Joining from another table multiple times in a MySQL query

I am trying to do multiple joins on the same MySQL table, but am not getting the results that I expect to get. Hopefully someone can point out my mistake(s).
Table 1 - cpe Table
|id | name
|----------
| 1 | cat
| 2 | dog
| 3 | mouse
| 4 | snake
-----------
Table 2 - AutoSelect
|id | name | cpe1_id | cpe2_id | cpe3_id |
|-----------------------------------------------
| 1 | user1 | 1 | 3 | 4 |
| 2 | user2 | 3 | 1 | 2 |
| 3 | user3 | 3 | 3 | 2 |
| 4 | user4 | 4 | 2 | 1 |
------------------------------------------------
I would like to see an output of
user1 | cat | mouse | snake |
user2 | mouse | snake | dog |
..etc
Here is what I have tried
SELECT * FROM AutoSelect
LEFT JOIN cpe ON
( cpe.id = AutoSelect.cpe1_id ) AND
( cpe.id = AutoSelect.cpe2_id ) AND
( cpe.id = AutoSelect.cpe3_id )
I get blank results. I thought i knew how to do these joins, but apparently when I'm trying to match cpe?_id with the name of the cpe table.
Thanks in advance for any assistance.
You need left join 3 times as well. Currently your query only joins 1 time with 3 critieria as to the join. This should do:
SELECT a.name, cpe1.name, cpe2.name, cpe3.name FROM AutoSelect as a
LEFT JOIN cpe as cpe1 ON ( cpe1.id = a.cpe1_id )
LEFT JOIN cpe as cpe2 ON ( cpe2.id = a.cpe2_id )
LEFT JOIN cpe as cpe3 ON ( cpe3.id = a.cpe3_id )
And you probably mean to INNER JOIN rather than LEFT JOIN unless NULL values are allowed in your AutoSelect table.

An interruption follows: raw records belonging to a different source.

-- ==== Sys2Proof/Machine/Sections.lean ====
section
/-! DEFINITION. The bytes of a snapshot's state sections (12_snapshots.md R362, R365) and what such bytes say. R362 gives
their contents and order, 07_stack_engines.md R200 and R209 the layout of SCALE and UNDO; the rest of the encoding is the
model's own (log 17). -/

namespace Sys2Proof.Machine

/-- A multiple of 64 at or above `n`. -/
def up64 (n : Nat) : Nat := (n + 63) / 64 * 64

/-! ### Data as 64-bit words -/

/-- What a reader takes from the front of a list of words. -/
abbrev Reads (α : Type) := List Nat → α × List Nat

/-- One word; 0 past the end. -/
def getW : Reads Nat
  | [] => (0, [])
  | w :: r => (w, r)

/-- A fixed number of items. -/
def getMany {α : Type} (g : Reads α) : Nat → Reads (List α)
  | 0, ws => ([], ws)
  | n + 1, ws =>
    let (x, ws) := g ws
    let (xs, ws) := getMany g n ws
    (x :: xs, ws)

/-- A list of items, its length first. -/
def getList {α : Type} (g : Reads α) (ws : List Nat) : List α × List Nat :=
  let (n, ws) := getW ws
  getMany g (min n ws.length) ws

/-- The words of a list of items, its length first. -/
def putList {α : Type} (f : α → List Nat) (xs : List α) : List Nat := xs.length :: xs.flatMap f

/-- A pair of numbers. -/
def getPair (ws : List Nat) : (Nat × Nat) × List Nat :=
  let (a, ws) := getW ws
  let (b, ws) := getW ws
  ((a, b), ws)

/-- The words of a pair. -/
def putPair (x : Nat × Nat) : List Nat := [x.1, x.2]

/-- The words of a bit vector, the lowest first. -/
def putBits (n x : Nat) : List Nat := (List.range n).map (fun i => x / 2 ^ (64 * i) % 2 ^ 64)

/-- A bit vector of `n` words. -/
def getBits (n : Nat) (ws : List Nat) : Nat × List Nat :=
  ((ws.take n).zipIdx.foldl (fun a w => a + w.1 * 2 ^ (64 * w.2)) 0, ws.drop n)

/-- The words of bytes: their number, then a word for each. -/
def putBytes (bs : Bytes) : List Nat := putList (fun b => [b.toNat]) bs

/-- Bytes. -/
def getBytes (ws : List Nat) : Bytes × List Nat :=
  let (xs, ws) := getList getW ws
  (xs.map (BitVec.ofNat 8), ws)

/-- The bytes of words. -/
def wordBytes (ws : List Nat) : Bytes := ws.flatMap (leBytes 8)

/-- The words of bytes. -/
def bytesWords (bs : Bytes) : List Nat := (List.range (bs.length / 8)).map (fun i => leAt bs (8 * i) 8)

/-! ### STEP, INPUT and SAMPLE -/

/-- The words of a step record. -/
def StepRec.words (r : StepRec) : List Nat :=
  [r.step, r.state, r.recVa, r.seq, b2n r.replayed + 2 * b2n r.fallback + 4 * b2n r.sealed, r.reason, r.portions, r.optims] ++
  putList (fun i => [i]) r.digestSet

/-- A step record. -/
def getStepRec (ws : List Nat) : StepRec × List Nat :=
  let f := ws.getD 4 0
  let (ds, ws') := getList getW (ws.drop 8)
  ({ step := ws.getD 0 0, state := ws.getD 1 0, recVa := ws.getD 2 0, seq := ws.getD 3 0, replayed := f.testBit 0
     fallback := f.testBit 1, sealed := f.testBit 2, reason := ws.getD 5 0, portions := ws.getD 6 0, optims := ws.getD 7 0
     digestSet := ds }, ws')

/-- The words of the STEP section: the open step with the ordinals of D(open step), last PROVEN step, epoch, reprint count,
W, SAMPLE_K as written and as applied, OBSERVE, PHASEID, MBB and MBATCH. -/
def stepWords (b : SnapState) : List Nat :=
  [b.lastProven, b.epoch, b.reprint, b.w, b.sampleK, b.kNow, b2n b.observe, b.phase] ++
  (match b.mbb with
    | none => [0, 0, 0]
    | some (m, n) => [1, b2n m, n]) ++
  putList StepRec.words b.open_.toList

/-- The STEP section of words, in the rest of a snapshot's state. -/
def stepOfWords (b : SnapState) (ws : List Nat) : SnapState :=
  { b with
    lastProven := ws.getD 0 0, epoch := ws.getD 1 0, reprint := ws.getD 2 0, w := ws.getD 3 0, sampleK := ws.getD 4 0
    kNow := ws.getD 5 0, observe := ws.getD 6 0 == 1, phase := ws.getD 7 0
    mbb := if ws.getD 8 0 = 1 then some (ws.getD 9 0 == 1, ws.getD 10 0) else none
    open_ := (getList getStepRec (ws.drop 11)).1.head? }

/-- The words of a blob. -/
def Blob.words (b : Blob) : List Nat := putBytes b.data ++ putList putPair b.pz

/-- A blob. -/
def getBlob (ws : List Nat) : Blob × List Nat :=
  let (d, ws) := getBytes ws
  let (z, ws) := getList getPair ws
  (⟨d, z⟩, ws)

/-- The words of a logged descriptor with its input-journal bytes. -/
def Logged.words (e : Logged) : List Nat :=
  [e.seq, e.step, e.hp, e.q] ++ putBits 8 e.desc.toNat ++ putList Blob.words e.input.toList ++ putList (fun i => [i]) e.conc

/-- A logged descriptor. -/
def getLogged (ws : List Nat) : Logged × List Nat :=
  let (d, r) := getBits 8 (ws.drop 4)
  let (i, r) := getList getBlob r
  let (c, r) := getList getW r
  ({ seq := ws.getD 0 0, step := ws.getD 1 0, hp := ws.getD 2 0, q := ws.getD 3 0, desc := BitVec.ofNat 512 d, input := i.head?
     conc := c }, r)

/-- The words of a tile instruction as its queue held it. -/
def TileEntry.words (e : TileEntry) : List Nat :=
  putBits 2 e.word.toNat ++ [e.pc, e.oscale.toNat, e.step, e.seq] ++ putBytes e.block ++ putList (fun w => [w.toNat]) e.epi

/-- A tile instruction. -/
def getTileEntry (ws : List Nat) : TileEntry × List Nat :=
  let (w, r) := getBits 2 ws
  let (b, r') := getBytes (r.drop 4)
  let (x, r') := getList getW r'
  ({ word := BitVec.ofNat 128 w, pc := r.getD 0 0, block := b, epi := x.map (BitVec.ofNat 32)
     oscale := BitVec.ofNat 32 (r.getD 1 0), step := r.getD 2 0, seq := r.getD 3 0 }, r')

/-- The words of an instruction of a capture with the bytes that it may read. -/
def CaptureStep.words (c : CaptureStep) : List Nat := c.entry.words ++ putList (fun x => [x.1, x.2.toNat]) c.spad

I think your design is wrong.
With tables like that, you get it the way it's meant to be in relational databases :
table 1 : animal
id name
1 cat
2 dog
3 mouse
4 snake
table 2 : user
|id | name |
|--------------
| 1 | user1 |
| 2 | user2 |
| 3 | user3 |
| 4 | user4 |
table 3 : association
|id_user | id_animal|
|--------------------
| 1 | 1 |
| 1 | 3 |
| 1 | 4 |
| 2 | 3 |
| 2 | 1 |
| 2 | 2 |
| 3 | 3 |
| 3 | 2
| 4 | 4 |
| 4 | 2 |
| 4 | 1 |
---------------------
Then :
select u.name, a.name from user u, animal a, association ass where ass.user_id = u.id and ass.animal_id = a.id;
In this case, your solution won't produce a good dynamic database. There are other ways to make combinations of multiple tables. I can show you by my own database what you should use and when you should use this solution. The scheme is in dutch, but you'll probably understand the keywords.

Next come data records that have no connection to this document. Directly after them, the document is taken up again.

-- ==== Sys2Proof/Machine/Reserved.lean ====
section
/-! DEFINITION. Reserved-role ports: the drain protocol (10_jilan_transport.md R319 to R323), the host-side window
(R325), and RESTORE from a slot or from storage (12_snapshots.md R378 to R381, 10 R324). -/

namespace Sys2Proof.Machine

/-! ### Drains -/

/-- A drain by the MSG of its messages. -/
def drainOf (s : State) (p msg : Nat) : Option Drain := (snap s p).drains.find? (fun d => d.msg == msg)

/-- A drain updated. -/
def updDrain (s : State) (p msg : Nat) (f : Drain → Drain) : State :=
  updSnap s p (fun x => { x with drains := x.drains.map (fun d => if d.msg = msg then f d else d) })

/-- A drain removed, its descriptor completed and DRAIN_STATUS set; a drain that does not end with DONE sets DRAIN_FAIL
(R377, 17 R496). -/
def endDrain (s : State) (p : Nat) (d : Drain) (st : St) : State :=
  let s := updSnap s p (fun x => { x with drains := x.drains.filter (fun y => y.msg != d.msg), drainStatus := st.code })
  let s := if st = .done then s else drainFailed s p st.code
  match xportFlight s p (.drain d.msg) with
  | some f => finishFlight s (partHp s p) f st 0
  | none => s

/-- DR_ABORT on every selected port still ACTIVE; the drain completes with FENCED (R323). -/
def abortDrain (s : State) (p : Nat) (d : Drain) : State :=
  let s := (d.ports.filter (fun j => (port s j).state == 5)).foldl (fun s j => sendReserved s p j 0x47 0 0 d.msg (.clean [])) s
  endDrain s p d .fenced

/-- A chunk's bytes sent on a port (R321). -/
def sendChunk (s : State) (p : Nat) (d : Drain) (i j : Nat) : State :=
  let x := slotOf s p d.slot
  let len := min (2 ^ 20) ((objectLayout s p x).2 - 2 ^ 20 * i)
  (List.range ((len + 4095) / 4096)).foldl (fun s k =>
    let o := 2 ^ 20 * i + 4096 * k
    sendReserved s p j 0x42 0 o d.msg (objectBlob s p d.slot x o (min 4096 (len - 4096 * k)))) s

/-- The port with the fewest chunks not yet durable, lowest number first, while one holds fewer than 64 (R321). -/
def drainPort (s : State) (d : Drain) : Option Nat :=
  let c (j : Nat) : Nat := (d.flying.filter (fun x => x.2 == j)).length
  match d.ports.filter (fun j => (port s j).state == 5 && decide (c j < 64)) with
  | [] => none
  | j :: r => some (r.foldl (fun a i => if c i < c a then i else a) j)

/-- Chunks sent while ports have room, up to `n` of them; then the manifest once every chunk is durable (R321). -/
def pumpDrain (p msg : Nat) : Nat → State → State
  | 0, s => s
  | n + 1, s =>
    match drainOf s p msg with
    | none => s
    | some d =>
      if d.ready.length < d.ports.length then s
      else if d.next < d.chunks then
        match drainPort s d with
        | some j =>
          let s := updDrain s p msg (fun d => { d with next := d.next + 1, flying := d.flying ++ [(d.next, j)] })
          pumpDrain p msg n (sendChunk s p d d.next j)
        | none => s
      else if d.flying.isEmpty && !d.manifest then
        sendReserved (updDrain s p msg (fun d => { d with manifest := true })) p (d.ports.headD 28) 0x44 0 0 msg (.clean (manifest s p d))
      else s

/-- A drain moves as far as it can. -/
def moveDrain (s : State) (p msg : Nat) : State :=
  match drainOf s p msg with
  | some d => pumpDrain p msg (d.chunks + 1) s
  | none => s

/-- DR_READY (R321). -/
def recvDrReady (s : State) (p j : Nat) (pk : Packet) : State :=
  match drainOf s p pk.msg with
  | some d => if d.ports.contains j then moveDrain (updDrain s p d.msg (fun d => { d with ready := sins d.ready j })) p d.msg else s
  | none => s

Like you, I had to combine my windmills with a kWh-meter, which has to measure the energyproduction of my windmills. What you should do, is this case, is making another table(in my case molenkWhlink). Make sure your tables are INNODB-types(for making Foreign keys). What I've done is combining my meters and mills by putting a pointer(a foreign key) of their ID(in Dutch Volgnummer) in the new table. An advantage you may not need, but I certainly did, is the fact I was able to extend the extra table with connection and disconnection info like Timestamps and metervalues when linking or unlinking. This makes your database way more dynamic.

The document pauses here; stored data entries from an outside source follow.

/-- An internal snapshot after an MBB PHASE (12 R375): taken, logged in the replay log, or refused and counted. -/
def internalSnapshot (s : State) (p : Nat) (f : Flight) : State :=
  let c := regW s (.part p) 0x0300000
  let interval := natFld c 0 16
  let due := interval != 0 && decide ((snap s p).lastCapture + interval * 1000000000 ≤ uptimeNs s)
  let prec := c.testBit 18 && (snap s p).armed
  if !(due || prec) || (proof s p).openStep.isNone || f.replay then s
  else if snapRefused s p false then
    record (updSnap s p (fun x => { x with skipped := min (x.skipped + 1) (2 ^ 32 - 1) })) p (ucXport p) 0 0x0002
      (leBytes 4 0x0300008 ++ zeros 4 ++ leBytes 1 0)
  else
    let cow := c.testBit 16
    let dr := c.testBit 17
    let s := match f.step with
      | some n => updProof s p (fun x => { x with log := insLog x.log ⟨(part s p).started, n, partHp s p, f.q, internalDesc cow dr, none, [f.seq]⟩ })
      | none => s
    updPart s p (fun y => { y with
      started := y.started + 1
      snap := { y.snap with held := some (cow, false, dr, 0, true), armed := if prec then false else y.snap.armed } })

/-- PHASE. -/
def phaseBody (s : State) (p : Nat) (f : Flight) : Began :=
  let d := f.desc
  let mbb := dF d 10 0 1 == 1
  let s := updProof s p (fun x => { x with phase := dF d 8 0 3, mbb := some (mbb, dF d 12 0 32) })
  let s := updPart s p (fun y => { y with opReq := dF d 9 0 3, phased := true })
  .fin (if mbb then internalSnapshot s p f else s) .done

/-- STEP_END. -/
def stepEndBody (s : State) (p : Nat) (f : Flight) : Began :=
  let n := dF f.desc 8 0 48
  unless_ s (!passed s p || (proof s p).openStep != some n) .badDesc <|
  .waits (updProof s p (fun x => { x with ending := true })) { f with waits := .stepEnd n } id

/-! ### OPTIM and SCALE_COMMIT (R239, R242; 07 R187 to R202) -/

/-- The address that an out-of-scope OPTIM names: of its parameter block, else of the first operand that fails. -/
def optimBadVa (s : State) (p pbva : Nat) : Nat :=
  if !scopeOk s p .engine false pbva 160 then badVa s p .engine false pbva 160
  else
    let b := (vread s p pbva 160).data
    let out := (if pbUpdates b then pbWritten b else []) ++ (if pbRen b then [(pbR b, 48)] else [])
    match (pbRead b).find? (fun r => !scopeOk s p .engine false r.1 r.2), out.find? (fun r => !scopeOk s p .engine true r.1 r.2) with
    | some r, _ => badVa s p .engine false r.1 r.2
    | none, some r => badVa s p .engine true r.1 r.2
    | none, none => pbva

/-- OPTIM. The scope of its parameter block is checked before check 1 (R239). -/
def optimBody (s : State) (p h : Nat) (f : Flight) : Began :=
  let va := dF f.desc 8 0 48
  let addr := optimBadVa s p va
  let (t, st) := optimRun (touch s p va 160) p va f.step (encodingOk s h f.q f.desc && va % 32 == 0)
  if st.code ≤ 0x10 then unlessStalled s p f (optimWrites s p (vread s p va 160).data) none (.ended t st 0 addr none)
  else .ended t st 0 addr none

/-- SCALE_COMMIT. -/
def scaleCommitBody (s : State) (p : Nat) (f : Flight) : Began :=
  let d := f.desc
  let n := dF d 8 0 48
  let cnt := dF d 20 0 32
  unless_ s (decide (65536 < cnt) || f.step != some n) .badDesc <|
  unless_ s (cnt == 0) .doneEmpty <|
  .fin ((List.range cnt).foldl (fun s i =>
    commitScale s p (scaleIndex s p ((dF d 16 0 16 + i) % 65536)) n (ucEngine (p * nstacks s))) s) .done

/-! ### SNAPSHOT, RESTORE, DRAIN (R242; 12 R369 to R383) -/

/-- SNAPSHOT. -/
def snapshotBody (s : State) (p : Nat) (f : Flight) : Began :=
  let d := f.desc
  let cow := bitOf d 64
  let quiesce := bitOf d 65
  let auto := bitOf d 66
  let dfrac := dF d 9 0 8
  let atMbb := match (proof s p).mbb with
    | some (b, _) => b
    | none => true
  unless_ s (!passed s p) .badDesc <|
  unless_ s (if quiesce then stepActive s p else f.step.isNone || !atMbb) .badDesc <|
  unless_ s (snapRefused s p quiesce) .badDesc <|
  unless_ s (auto && (storagePorts s p).isEmpty) .unsupported <|
  if quiesce then
    let i := targetSlot s p
    let s := capture s p cow true auto dfrac
    let bad := slotPoisoned (slotOf s p i)
    -- The full mirror copy at QUIESCE (07 R206; DEDUCED, log 17).
    let s := if hasFacing s p then copyMirror s p else s
    .ended (autoDrain s p i) (if bad then .poisoned else .done) i 0 none
  else .waits (updSnap s p (fun x => { x with held := some (cow, false, auto, dfrac, false) })) { f with waits := .snapshot } id

/-- RESTORE. -/
def restoreBody (s : State) (p : Nat) (f : Flight) : Began :=
  let d := f.desc
  let storage := bitOf d 64
  let chk := bitOf d 65
  let slot := newestSlot s p
  let slotBad := match slot with
    | none => true
    | some i =>
      let x := slotOf s p i
      (chk && x.step != dF d 16 0 48) || !restoreOk s p x.slice x.rank s.pmode p (x.pages.map (·.vpn))
  unless_ s (!passed s p || stepActive s p || (!storage && slotBad)) .badDesc <|
  unless_ s (dF d 14 0 16 != (xport s p).epoch) .epochStale <|
  .waits s { f with waits := .restore } (fun s => if storage then startObject s p (dF d 24 0 64) else restoreSlot s p (slot.getD 0))

/-- DRAIN. A port that PORTS selects and that belongs to another partition is out of scope; one of the partition's own
that is not in the STORAGE role is a feature the configuration lacks (DEDUCED, log 32). -/
def drainBody (s : State) (p : Nat) (f : Flight) : Began :=
  let d := f.desc
  let sel := dF d 8 0 2
  let slot := if sel = 2 then newestSlot s p else some sel
  let named := (bitsSet (dF d 9 0 4) 4).map (28 + ·)
  let js := if named.isEmpty then storagePorts s p else named
  match slot with
  | none => .fin s .badDesc
  | some i =>
    unless_ s (!passed s p || sel == 3 || (slotOf s p i).state != 3) .badDesc <|
    inScope_ s (js.all (fun j => portPart s j == some p)) (ofBits named) <|
    unless_ s (js.isEmpty || js.any (fun j => jpRole s j != 1)) .unsupported <|
    let (m, s) := nextMsg s p
    .waits s { f with waits := .drain m } (fun s => startDrain s p m i (dF d 16 0 64) js (dF d 10 0 8) true)

/-! ### FENCE, WAIT, SIGNAL (R236, R237, R239, R248) -/

/-- FENCE: it waits for every earlier descriptor of its queue or of the partition. -/
def fenceBody (s : State) (f : Flight) : Began := .waits s { f with waits := .fence (bitOf f.desc 64) } id

/-- WAIT. -/
def waitBody (s : State) (f : Flight) : Began :=
  let c := dF f.desc 8 0 3
  unless_ s (decide (3 < c)) .badDesc <|
  .waits s { f with waits := .cond c (dF f.desc 9 0 6) (dF f.desc 16 0 64) } id

/-- SIGNAL. -/
def signalBody (s : State) (p : Nat) (f : Flight) : Began :=
  let k := dF f.desc 9 0 6
  let v := dF f.desc 16 0 64
  if bitOf f.desc 64 then .fin (setEc s p k v) .done
  else unless_ s (v == 0) .doneEmpty <| .fin (addEc s p k v) .done

/-! ### PROOF_CTRL (R239, R248; 11 R329, R335, R361) -/

/-- The proof-state record of 11 R361. -/
def proofRecord (s : State) (p : Nat) : Bytes :=
  let x := proof s p
  let t := xport s p
  leBytes 6 (x.openStep.getD 0) ++ leBytes 2 t.epoch ++ leBytes 6 x.lastComputed ++ leBytes 1 t.reprint ++ leBytes 1 x.slice ++
  leBytes 6 x.lastProven ++ leBytes 1 x.w ++ leBytes 1 (b2n x.openStep.isSome + 2 * b2n x.observe + 4 * b2n x.fallbackPending) ++
  leBytes 6 x.lastRetired ++ leBytes 1 x.lastReason ++ leBytes 1 x.sampleK ++ leBytes 8 x.sampled ++ leBytes 8 x.sampleMismatch ++
  leBytes 8 x.sampleSkipped ++ leBytes 8 (uptimeNs s)

/-- A record written at VA with the HOST class. -/
def recordBody (s : State) (p va : Nat) (bs : Bytes) : Began :=
  unless_ s (fencedMem s p va bs.length) .fenced <|
  inScope_ s (scopeOk s p .host true va bs.length) (badVa s p .host true va bs.length) <|
  .fin (vwrite s p va (.clean bs)) .done

/-- PROOF_CTRL by its POP. -/
def proofCtrlBody (s : State) (p : Nat) (f : Flight) : Began :=
  let a := dF f.desc 10 0 16
  match dF f.desc 8 0 8 with
  | 0 => unless_ s (a < 1 || 4 < a) .badDesc <| .fin (updProof s p (fun x => { x with wNext := a })) .done
  | 1 => unless_ s (a < 4 || 10 < a) .badDesc <| .fin (updProof s p (fun x => { x with sampleK := a })) .done
  | 2 => recordBody s p (dF f.desc 16 0 48) (proofRecord s p)
  | 3 => match (proof s p).openStep with
    | some n => .fin (raise s p 0x0B (some n) (ucHost (partHp s p))) .done
    | none => .fin s .badDesc
  | _ => .fin s .badDesc

/-! ### TEST_CTRL (13 R389 to R393) -/

/-- Whether a unit counts as under observation for its tests: its score, or its partition's OBSERVE for a core (13 R390,
R396). -/
def underObservation (s : State) (u : Nat) : Bool :=
  observed s u || (u / 4096 == 1 && (proof s (unitPart s u)).observe)

/-- The test report of 13 R393. -/
def testReport (s : State) : Bytes :=
  let x := s.faults
  leBytes 8 x.completed ++ leBytes 4 x.transient ++ leBytes 4 x.confirmed ++ leBytes 2 x.last.1 ++ leBytes 1 x.last.2.1 ++ zeros 5 ++
  leBytes 8 x.last.2.2 ++ leBytes 16 (ofBits ((List.range 128).filter (fun c => underObservation s (ucCore c)))) ++
  leBytes 4 x.starved ++ zeros 12

/-- The unit that RUN's ARG names. -/
def testUnit (a : Nat) : Nat := if a < 128 then ucCore a else ucEngine (a - 128)

/-- Whether a unit is retired. -/
def unitRetired (s : State) (u : Nat) : Bool :=
  let n := u % 4096
  match u / 4096 with
  | 1 => smem s.retiredCores n
  | 3 => (channel s n).state == 2
  | 6 => (port s n).state == 9
  | _ => false

/-- The fault that INJECT puts in (13 R393); a kind that is not listed, or a unit that does not exist, has none. -/
def injectFault (kind n : Nat) : Option (Nat × (State → State)) :=
  match kind with
  | 1 => if n < 128 then some (ucCore n, fun s => updUnits s n (fun u => { u with
      ma0 := { u.ma0 with inject := true }, ma1 := { u.ma1 with inject := true } })) else none
  | 2 => if n < 128 then some (ucCore n, fun s =>
      let (k, s) := fresh s
      recordE s (coreOwner s n) (ucCore n) 0 0x0020 (leBytes 8 (Config.lineAddress k).toNat) true) else none
  | 3 => if n < 128 then some (ucCore n, fun s => updUnits s n (fun u => { u with stalled := true })) else none
  | 4 => if n < 32 then some (ucPort n, fun s => updPort s n (fun x => { x with inject := true })) else none
  | 5 => if n < 384 then some (ucChannel n, fun s => updChannel s n (fun x => { x with inject := true })) else none
  | _ => none

/-- TEST_CTRL by its TOP. -/
def testCtrlBody (s : State) (p h : Nat) (f : Flight) : Began :=
  let a := dF f.desc 10 0 16
  match dF f.desc 8 0 8 with
  | 0 =>
    let u := testUnit a
    unless_ s (decide (139 < a) || unitRetired s u) .badDesc <|
    inScope_ s (unitPart s u == p) a <|
    .waits (updFaults s (fun x => { x with asked := x.asked ++ [u] })) { f with waits := .test u } id
  | 1 =>
    unless_ s (a < 1 || 3600 < a) .badDesc <|
    unless_ s (!isOwner s h) .unsupported <|
    .fin (setRegF s .dev 0x00C0804 0 12 a) .done
  | 2 => recordBody s p (dF f.desc 16 0 48) (testReport s)
  | 3 => match injectFault (a / 4096) (a % 4096) with
    | none => .fin s .badDesc
    | some (u, g) =>
      unless_ s (unitPart s u != p) .badDesc <|
      unless_ s (regF s .dev 0x00C0804 12 1 == 0) .unsupported <|
      .fin (g s) .done
  | _ => .fin s .badDesc

/-! ### A descriptor by its opcode -/

/-- The effect of a descriptor as it starts, its checks included (R239). -/
def descBody (s : State) (h p : Nat) (f : Flight) (input : Option Blob) : Began :=
  let o := dOpcode f.desc
  if s.faults.oos then .fin s .fenced
  else if o = 0x0B then optimBody s p h f
  else if !encodingOk s h f.q f.desc then .fin s .badDesc
  else match o with
    | 0x00 => .fin s .done
    | 0x01 => copyBody s p f input
    | 0x02 => fillBody s p f
    | 0x03 => launchBody s p f
    | 0x04 => if coCop f.desc < 6 then collBody s p f else if coCop f.desc < 8 then rmaBody s p f else .fin s .badDesc
    | 0x08 => stepBeginBody s p f
    | 0x09 => phaseBody s p f
    | 0x0A => stepEndBody s p f
    | 0x0C => scaleCommitBody s p f
    | 0x10 => snapshotBody s p f
    | 0x11 => restoreBody s p f
    | 0x12 => drainBody s p f
    | 0x18 => fenceBody s f
    | 0x19 => waitBody s f
    | 0x1A => signalBody s p f
    | 0x1C => proofCtrlBody s p f
    | _ => testCtrlBody s p h f

/-- A descriptor starts from its queue, or is turned away while it cannot (log 4). -/
def startDesc (s : State) (h q : Nat) (d : Desc) : State :=
  match hpPart s h with
  | none => s
  | some p =>
    if canStartDesc s h p q d then
      let (t, f) := takeDesc s h p q d
      (descBody t h p f none).run h f
    else s

/-- A logged descriptor replayed (R256): the same body, with no completion entry and no SIGEN. -/
def replayDesc (s : State) (p : Nat) (e : Logged) : State :=
  let h := partHp s p
  let f : Flight := { seq := e.seq, q := e.q, didx := 0, qgen := 0, desc := e.desc
                      step := if dOpcode e.desc = 8 then none else some e.step, waits := .now, replay := true, conc := e.conc }
  let s := updProof s p (fun x => { x with replayed := e.seq + 1 })
  (descBody s h p f e.input).run h f

/-- The logged descriptor that the replay runs next (R256). -/
def nextLogged (s : State) (p : Nat) : Option Logged :=
  let x := proof s p
  x.log.find? (fun e => decide (x.replayed ≤ e.seq) && decide (e.seq < x.replayTo) && decide (x.lastProven < e.step))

In my case, I Also had a table for meassurements(metingoverzicht). As you can see in the scheme, I've got 2 lines going from Metingoverzicht to molenkwhlink. The reason for this is quite simple. All meassurements I take, will be saved in table Metingoverzicht. Daily meassurements(which are scheduled) will have a special boolean put on, but unscheduled meassurements, will also me saved here, with the bollean turned off. When switching meters, I need the endvalue from the leaving meter and the startvalue from the new meter, to calculate the value of todays eneryproduction. This is where your solution comes in and an extra table won't work. Usually, when you need just one value from another table a JOIN will be used. The problem in this case is, I've got 2 meassurementIDs in 1 link(1 for connecting and 1 for disconnecting). They both point to the same tablecolumn, because they both need to hold the same type of information. That is when you can use a double JOIN from one table towards the other. Because, both values will only be used once, and just needed to be saved in a different place to avoid having 1 action stored on different locations, which should always be avoided.